Aussie Employment Still Mixed: Downtrend Remains Strong
Rowan Crosby • 1 min read
The AUD/USD has been in the headlines over the last 24 hours. Yesterday we saw weaker than expected wage growth. Currently it’s struggling to keep pace with inflation, which isn’t a glowing endorsement for the state of the economy.
Today we had a mixed bagged in the form of employment data. While there was a strong number of new jobs created in the previous month, 22.6K which was above expectation. The unemployment rate lifted slightly up to 5.6% from 5.5%.
This is contrary to what we are hearing from the RBA who are suggesting that the labour market is tightening.
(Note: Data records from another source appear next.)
@[simp] theorem putLoaded_pc (m : ModeBits) (regs : List Reg) (a : Word) (s : State) :
    (putLoaded (setRegAt m) regs a s).pc = s.pc := by
  have h := congrArg State.pc (putLoaded_eq m regs a s)
  exact h
@[simp] theorem putLoaded_cpsr (m : ModeBits) (regs : List Reg) (a : Word) (s : State) :
    (putLoaded (setRegAt m) regs a s).cpsr = s.cpsr := by
  have h := congrArg State.cpsr (putLoaded_eq m regs a s)
  exact h
@[simp] theorem putLoaded_spsrFiq (m : ModeBits) (regs : List Reg) (a : Word) (s : State) :
    (putLoaded (setRegAt m) regs a s).spsrFiq = s.spsrFiq := by
  have h := congrArg State.spsrFiq (putLoaded_eq m regs a s)
  exact h
@[simp] theorem putLoaded_spsrIrq (m : ModeBits) (regs : List Reg) (a : Word) (s : State) :
    (putLoaded (setRegAt m) regs a s).spsrIrq = s.spsrIrq := by
  have h := congrArg State.spsrIrq (putLoaded_eq m regs a s)
  exact h
@[simp] theorem putLoaded_spsrSvc (m : ModeBits) (regs : List Reg) (a : Word) (s : State) :
    (putLoaded (setRegAt m) regs a s).spsrSvc = s.spsrSvc := by
  have h := congrArg State.spsrSvc (putLoaded_eq m regs a s)
  exact h
@[simp] theorem putLoaded_spsrAbt (m : ModeBits) (regs : List Reg) (a : Word) (s : State) :
    (putLoaded (setRegAt m) regs a s).spsrAbt = s.spsrAbt := by
  have h := congrArg State.spsrAbt (putLoaded_eq m regs a s)
  exact h
@[simp] theorem putLoaded_spsrUnd (m : ModeBits) (regs : List Reg) (a : Word) (s : State) :
    (putLoaded (setRegAt m) regs a s).spsrUnd = s.spsrUnd := by
  have h := congrArg State.spsrUnd (putLoaded_eq m regs a s)
  exact h
@[simp] theorem putLoaded_mem (m : ModeBits) (regs : List Reg) (a : Word) (s : State) :
    (putLoaded (setRegAt m) regs a s).mem = s.mem := by
  have h := congrArg State.mem (putLoaded_eq m regs a s)
  exact h
@[simp] theorem putLoaded_imem (m : ModeBits) (regs : List Reg) (a : Word) (s : State) :
    (putLoaded (setRegAt m) regs a s).imem = s.imem := by
  have h := congrArg State.imem (putLoaded_eq m regs a s)
  exact h
@[simp] theorem putLoaded_pins (m : ModeBits) (regs : List Reg) (a : Word) (s : State) :
    (putLoaded (setRegAt m) regs a s).pins = s.pins := by
  have h := congrArg State.pins (putLoaded_eq m regs a s)
  exact h
@[simp] theorem putLoaded_lines (m : ModeBits) (regs : List Reg) (a : Word) (s : State) :
    (putLoaded (setRegAt m) regs a s).lines = s.lines := by
  have h := congrArg State.lines (putLoaded_eq m regs a s)
  exact h
@[simp] theorem putLoaded_debug (m : ModeBits) (regs : List Reg) (a : Word) (s : State) :
    (putLoaded (setRegAt m) regs a s).dbg = s.dbg := by
  have h := congrArg State.dbg (putLoaded_eq m regs a s)
  exact h
@[simp] theorem putLoaded_cops (m : ModeBits) (regs : List Reg) (a : Word) (s : State) :
    (putLoaded (setRegAt m) regs a s).cops = s.cops := by
  have h := congrArg State.cops (putLoaded_eq m regs a s)
  exact h
@[simp] theorem putLoaded_accessRules (m : ModeBits) (regs : List Reg) (a : Word) (s : State) :
    (putLoaded (setRegAt m) regs a s).accessRules = s.accessRules := by
  have h := congrArg State.accessRules (putLoaded_eq m regs a s)
  exact h
@[simp] theorem putLoaded_inputs (m : ModeBits) (regs : List Reg) (a : Word) (s : State) :
    (putLoaded (setRegAt m) regs a s).inputs = s.inputs := by
  have h := congrArg State.inputs (putLoaded_eq m regs a s)
  exact h
@[simp] theorem putLoaded_stale (m : ModeBits) (regs : List Reg) (a : Word) (s : State) :
    (putLoaded (setRegAt m) regs a s).stale = s.stale := by
  have h := congrArg State.stale (putLoaded_eq m regs a s)
  exact h
@[simp] theorem putLoaded_pcWrapped (m : ModeBits) (regs : List Reg) (a : Word) (s : State) :
    (putLoaded (setRegAt m) regs a s).pcWrapped = s.pcWrapped := by
  have h := congrArg State.pcWrapped (putLoaded_eq m regs a s)
  exact h
@[simp] theorem putLoaded_userBankHazard (m : ModeBits) (regs : List Reg) (a : Word) (s : State) :
    (putLoaded (setRegAt m) regs a s).userBankHazard = s.userBankHazard := by
  have h := congrArg State.userBankHazard (putLoaded_eq m regs a s)
  exact h
@[simp] theorem putLoaded_vectorEntered (m : ModeBits) (regs : List Reg) (a : Word) (s : State) :
    (putLoaded (setRegAt m) regs a s).vectorEntered = s.vectorEntered := by
  have h := congrArg State.vectorEntered (putLoaded_eq m regs a s)
  exact h
@[simp] theorem putLoaded_tick (m : ModeBits) (regs : List Reg) (a : Word) (s : State) :
    (putLoaded (setRegAt m) regs a s).tick = s.tick := by
  have h := congrArg State.tick (putLoaded_eq m regs a s)
  exact h
@[simp] theorem mode_putLoaded (m : ModeBits) (regs : List Reg) (a : Word) (s : State) :
    mode (putLoaded (setRegAt m) regs a s) = mode s := by simp [mode]

theorem latchKept_putLoaded (m : ModeBits) (regs : List Reg) (a : Word) (s : State) :
    LatchKept s (putLoaded (setRegAt m) regs a s) := by
  induction regs generalizing a s with
  | nil => exact .of_eq rfl
  | cons r rs ih =>
    exact (latchKept_latched _ rfl _ s).trans
      ((LatchKept.of_eq (setRegAt_chainOut _ _ _ _)).trans (ih _ _) (by simp) (by simp)) (by simp) (by simp)

/-- Registers that are not loaded keep their values. -/
theorem regsKept_putLoaded (m : ModeBits) (regs : List Reg) (a : Word) (s : State) (m' : ModeBits) (n : Reg)
    (h : ∀ r ∈ regs, r ≠ 15 → bankIndex m' n ≠ bankIndex m r) :
    regAt (putLoaded (setRegAt m) regs a s) m' n = regAt s m' n := by
  induction regs generalizing a s with
  | nil => rfl
  | cons r rs ih =>
    unfold putLoaded
    rw [ih _ _ (fun q hq => h q (by simp [hq]))]
    by_cases hr : r = 15
    · simp [setRegAt, hr]
      rfl
    · exact regAt_setRegAt_other _ _ _ _ _ _ (h r (by simp) hr)

/-- Each register loaded holds its word. -/
theorem regAt_putLoaded (m : ModeBits) (regs : List Reg) (a : Word) (s : State) (hd : regs.Nodup) (k : Nat)
    (hk : k < regs.length) (h15 : regs[k] ≠ 15) :
    regAt (putLoaded (setRegAt m) regs a s) m regs[k] = readMem s .word (a + BitVec.ofNat 32 (4 * k)) := by
  induction regs generalizing a s k with
  | nil => simp at hk
  | cons r rs ih =>
    have hd' := List.nodup_cons.mp hd
    unfold putLoaded
    cases k with
    | zero =>
      simp only [List.getElem_cons_zero, Nat.mul_zero, BitVec.add_zero] at h15 ⊢
      rw [regsKept_putLoaded _ _ _ _ _ _ (fun q hq hq15 e => hd'.1 (by
        rw [bankIndex_inj _ _ _ h15 hq15 e]
        exact hq))]
      exact regAt_setRegAt_same _ _ _ _ h15
    | succ k =>
      simp only [List.getElem_cons_succ] at h15 ⊢
      rw [ih _ _ hd'.2 k (by simpa using hk) h15, ofNat_four_succ]
      exact (sameBus_setRegAt _ _ _ (latched _ _ s)).readMem (by simp) _ _

/-- The word at step `k` of a transfer is apart from the others'. -/
theorem align_word_apart (a : Word) (i j : Nat) (hij : i ≠ j) (hi : i < 2 ^ 30) (hj : j < 2 ^ 30) :
    (Size.align .word (a + BitVec.ofNat 32 (4 * i))).toNat + 4 ≤ (Size.align .word (a + BitVec.ofNat 32 (4 * j))).toNat ∨
    (Size.align .word (a + BitVec.ofNat 32 (4 * j))).toNat + 4 ≤
      (Size.align .word (a + BitVec.ofNat 32 (4 * i))).toNat := by
  have key : ∀ x : Word, (Size.align .word x).toNat = x.toNat / 4 * 4 := by
    intro x
    have hx := x.isLt
    have : Size.align .word x = x >>> 2 <<< 2 := by
      apply BitVec.eq_of_getLsbD_eq
      intro k hk
      have hc : ∀ k < 32, (0xFFFFFFFC : Word).getLsbD k = decide (2 ≤ k) := by decide
      simp only [Size.align, BitVec.getLsbD_and, hc k hk, BitVec.getLsbD_shiftLeft, BitVec.getLsbD_ushiftRight]
      by_cases h2 : 2 ≤ k
      · simp [h2, hk, show ¬ k < 2 by omega, show 2 + (k - 2) = k by omega]
      · simp [h2, show k < 2 by omega]
    rw [this]
    simp [BitVec.toNat_shiftLeft, BitVec.toNat_ushiftRight, Nat.shiftLeft_eq, Nat.shiftRight_eq_div_pow]
    omega
  have ha := a.isLt
  rw [key, key]
  simp only [BitVec.toNat_add, BitVec.toNat_ofNat]
  omega

/-- Storing words changes memory, the stale addresses and the CHAINOUT latch only. -/
theorem putStored_eq (vs : List Word) (a : Word) (s : State) :
    { putStored vs a s with mem := s.mem, stale := s.stale, chainOut := s.chainOut } = s := by
  induction vs generalizing a s with
  | nil => rfl
  | cons v vs ih =>
    have h := ih (a + 4) (writeMem .word a v (latched (dataAccess s false .word true false a) v s))
    unfold putStored
    generalize putStored vs (a + 4) (writeMem .word a v (latched (dataAccess s false .word true false a) v s)) = t at h
    unfold writeMem latched at h
    cases s
    cases t
    simp_all

@[simp] theorem putStored_regs (vs : List Word) (a : Word) (s : State) : (putStored vs a s).regs = s.regs := by
  have h := congrArg State.regs (putStored_eq vs a s)
  exact h
@[simp] theorem putStored_pc (vs : List Word) (a : Word) (s : State) : (putStored vs a s).pc = s.pc := by
  have h := congrArg State.pc (putStored_eq vs a s)
  exact h
@[simp] theorem putStored_cpsr (vs : List Word) (a : Word) (s : State) : (putStored vs a s).cpsr = s.cpsr := by
  have h := congrArg State.cpsr (putStored_eq vs a s)
  exact h
@[simp] theorem putStored_spsrFiq (vs : List Word) (a : Word) (s : State) : (putStored vs a s).spsrFiq = s.spsrFiq := by
  have h := congrArg State.spsrFiq (putStored_eq vs a s)
  exact h
@[simp] theorem putStored_spsrIrq (vs : List Word) (a : Word) (s : State) : (putStored vs a s).spsrIrq = s.spsrIrq := by
  have h := congrArg State.spsrIrq (putStored_eq vs a s)
  exact h
@[simp] theorem putStored_spsrSvc (vs : List Word) (a : Word) (s : State) : (putStored vs a s).spsrSvc = s.spsrSvc := by
  have h := congrArg State.spsrSvc (putStored_eq vs a s)
  exact h
@[simp] theorem putStored_spsrAbt (vs : List Word) (a : Word) (s : State) : (putStored vs a s).spsrAbt = s.spsrAbt := by
  have h := congrArg State.spsrAbt (putStored_eq vs a s)
  exact h
@[simp] theorem putStored_spsrUnd (vs : List Word) (a : Word) (s : State) : (putStored vs a s).spsrUnd = s.spsrUnd := by
  have h := congrArg State.spsrUnd (putStored_eq vs a s)
  exact h
@[simp] theorem putStored_imem (vs : List Word) (a : Word) (s : State) : (putStored vs a s).imem = s.imem := by
  have h := congrArg State.imem (putStored_eq vs a s)
  exact h
@[simp] theorem putStored_pins (vs : List Word) (a : Word) (s : State) : (putStored vs a s).pins = s.pins := by
  have h := congrArg State.pins (putStored_eq vs a s)
  exact h
@[simp] theorem putStored_lines (vs : List Word) (a : Word) (s : State) : (putStored vs a s).lines = s.lines := by
  have h := congrArg State.lines (putStored_eq vs a s)
  exact h
@[simp] theorem putStored_debug (vs : List Word) (a : Word) (s : State) : (putStored vs a s).dbg = s.dbg := by
  have h := congrArg State.dbg (putStored_eq vs a s)
  exact h
@[simp] theorem putStored_cops (vs : List Word) (a : Word) (s : State) : (putStored vs a s).cops = s.cops := by
  have h := congrArg State.cops (putStored_eq vs a s)
  exact h
@[simp] theorem putStored_accessRules (vs : List Word) (a : Word) (s : State) : (putStored vs a s).accessRules = s.accessRules := by
  have h := congrArg State.accessRules (putStored_eq vs a s)
  exact h
@[simp] theorem putStored_inputs (vs : List Word) (a : Word) (s : State) : (putStored vs a s).inputs = s.inputs := by
  have h := congrArg State.inputs (putStored_eq vs a s)
  exact h
@[simp] theorem putStored_pcWrapped (vs : List Word) (a : Word) (s : State) : (putStored vs a s).pcWrapped = s.pcWrapped := by
  have h := congrArg State.pcWrapped (putStored_eq vs a s)
  exact h
@[simp] theorem putStored_userBankHazard (vs : List Word) (a : Word) (s : State) : (putStored vs a s).userBankHazard = s.userBankHazard := by
  have h := congrArg State.userBankHazard (putStored_eq vs a s)
  exact h
@[simp] theorem putStored_vectorEntered (vs : List Word) (a : Word) (s : State) : (putStored vs a s).vectorEntered = s.vectorEntered := by
  have h := congrArg State.vectorEntered (putStored_eq vs a s)
  exact h
@[simp] theorem putStored_tick (vs : List Word) (a : Word) (s : State) : (putStored vs a s).tick = s.tick := by
  have h := congrArg State.tick (putStored_eq vs a s)
  exact h
@[simp] theorem mode_putStored (vs : List Word) (a : Word) (s : State) : mode (putStored vs a s) = mode s := by
  simp [mode]
@[simp] theorem regAt_putStored (vs : List Word) (a : Word) (s : State) (m : ModeBits) (n : Reg) :
    regAt (putStored vs a s) m n = regAt s m n := regAt_congr (by simp) m n

theorem latchKept_putStored (vs : List Word) (a : Word) (s : State) : LatchKept s (putStored vs a s) := by
  induction vs generalizing a s with
  | nil => exact .of_eq rfl
  | cons v vs ih =>
    exact (latchKept_latched _ rfl _ s).trans
      ((LatchKept.of_eq (writeMem_chainOut _ _ _ _)).trans (ih _ _) (by simp) (by simp)) (by simp) (by simp)

theorem putStored_wf (vs : List Word) (a : Word) (s : State) (h : Memory.wf s.mem = true) :
    Memory.wf (putStored vs a s).mem = true := by
  induction vs generalizing a s with
  | nil => exact h
  | cons v vs ih => exact ih _ _ (writeMem_wf _ _ _ (latched _ _ s) h)

/-- Bytes outside the words stored keep their values. -/
theorem putStored_other (vs : List Word) (a : Word) (s : State) (x : Nat)
    (h : ∀ k, k < vs.length → x < (Size.align .word (a + BitVec.ofNat 32 (4 * k))).toNat ∨
      (Size.align .word (a + BitVec.ofNat 32 (4 * k))).toNat + 4 ≤ x) :
    memGet (putStored vs a s).mem x = memGet s.mem x := by
  induction vs generalizing a s with
  | nil => rfl
  | cons v vs ih =>
    unfold putStored
    rw [ih _ _ (fun k hk => by
      have := h (k + 1) (by simpa using hk)
      rwa [ofNat_four_succ] at this)]
    have h0 := h 0 (by simp)
    simp only [Nat.mul_zero, BitVec.add_zero] at h0
    exact writeMem_other _ _ _ (latched _ _ s) _ h0

theorem memGetBytes_congr (m m' : List Host.Cell) (x n : Nat) (h : ∀ y, x ≤ y → y < x + n → memGet m y = memGet m' y) :
    memGetBytes m x n = memGetBytes m' x n := by
  induction n generalizing x with
  | zero => rfl
  | succ n ih =>
    rw [memGetBytes, memGetBytes, h x (by omega) (by omega), ih (x + 1) (fun y h1 h2 => h y (by omega) (by omega))]

/-- Each word stored lies in memory. -/
theorem putStored_same (vs : List Word) (a : Word) (s : State) (hw : Memory.wf s.mem = true) (hn : vs.length ≤ 2 ^ 30)
    (k : Nat) (hk : k < vs.length) :
    memGetBytes (putStored vs a s).mem (Size.align .word (a + BitVec.ofNat 32 (4 * k))).toNat 4 =
      laneBytes s.pins.bigEndian .word vs[k] := by
  induction vs generalizing a s k with
  | nil => simp at hk
  | cons v vs ih =>
    simp only [List.length_cons] at hn hk
    unfold putStored
    cases k with
    | zero =>
      simp only [Nat.mul_zero, BitVec.add_zero, List.getElem_cons_zero]
      have hsame : memGetBytes (writeMem .word a v (latched (dataAccess s false .word true false a) v s)).mem
          (Size.align .word a).toNat 4 = laneBytes s.pins.bigEndian .word v := writeMem_same .word a v (latched _ _ s) hw
      rw [← hsame]
      apply memGetBytes_congr
      intro y h1 h2
      apply putStored_other
      intro k hk'
      have := align_word_apart a 0 (k + 1) (by omega) (by omega) (by omega)
      rw [ofNat_four_succ] at this
      simp only [Nat.mul_zero, BitVec.add_zero] at this
      omega
    | succ k =>
      rw [ofNat_four_succ]
      exact ih (a + 4) (writeMem .word a v (latched (dataAccess s false .word true false a) v s))
        (writeMem_wf _ _ _ (latched _ _ s) hw) (by omega) k (by omega)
And perhaps that is just backing up the weak wage growth we saw yesterday.
The participation rate does seem to be strong though, so there is certainly a silver lining to all the data today.
Despite the negative news yesterday, the AUD/USD managed to be one of the top performers. Once again I would suggest that was more to do with the USD rallying than anything else.
There is a key level at 0.7565 which I think would be a good point to be selling if we get the chance. I feel that while we did have a strong session yesterday, it might be tough to back that up again today.
If the USD can break out then that will almost certainly spell more downside. Given the fact that we are not making huge inroads in the labour market and simply meeting expectations I don’t think that will support the AUD all that much.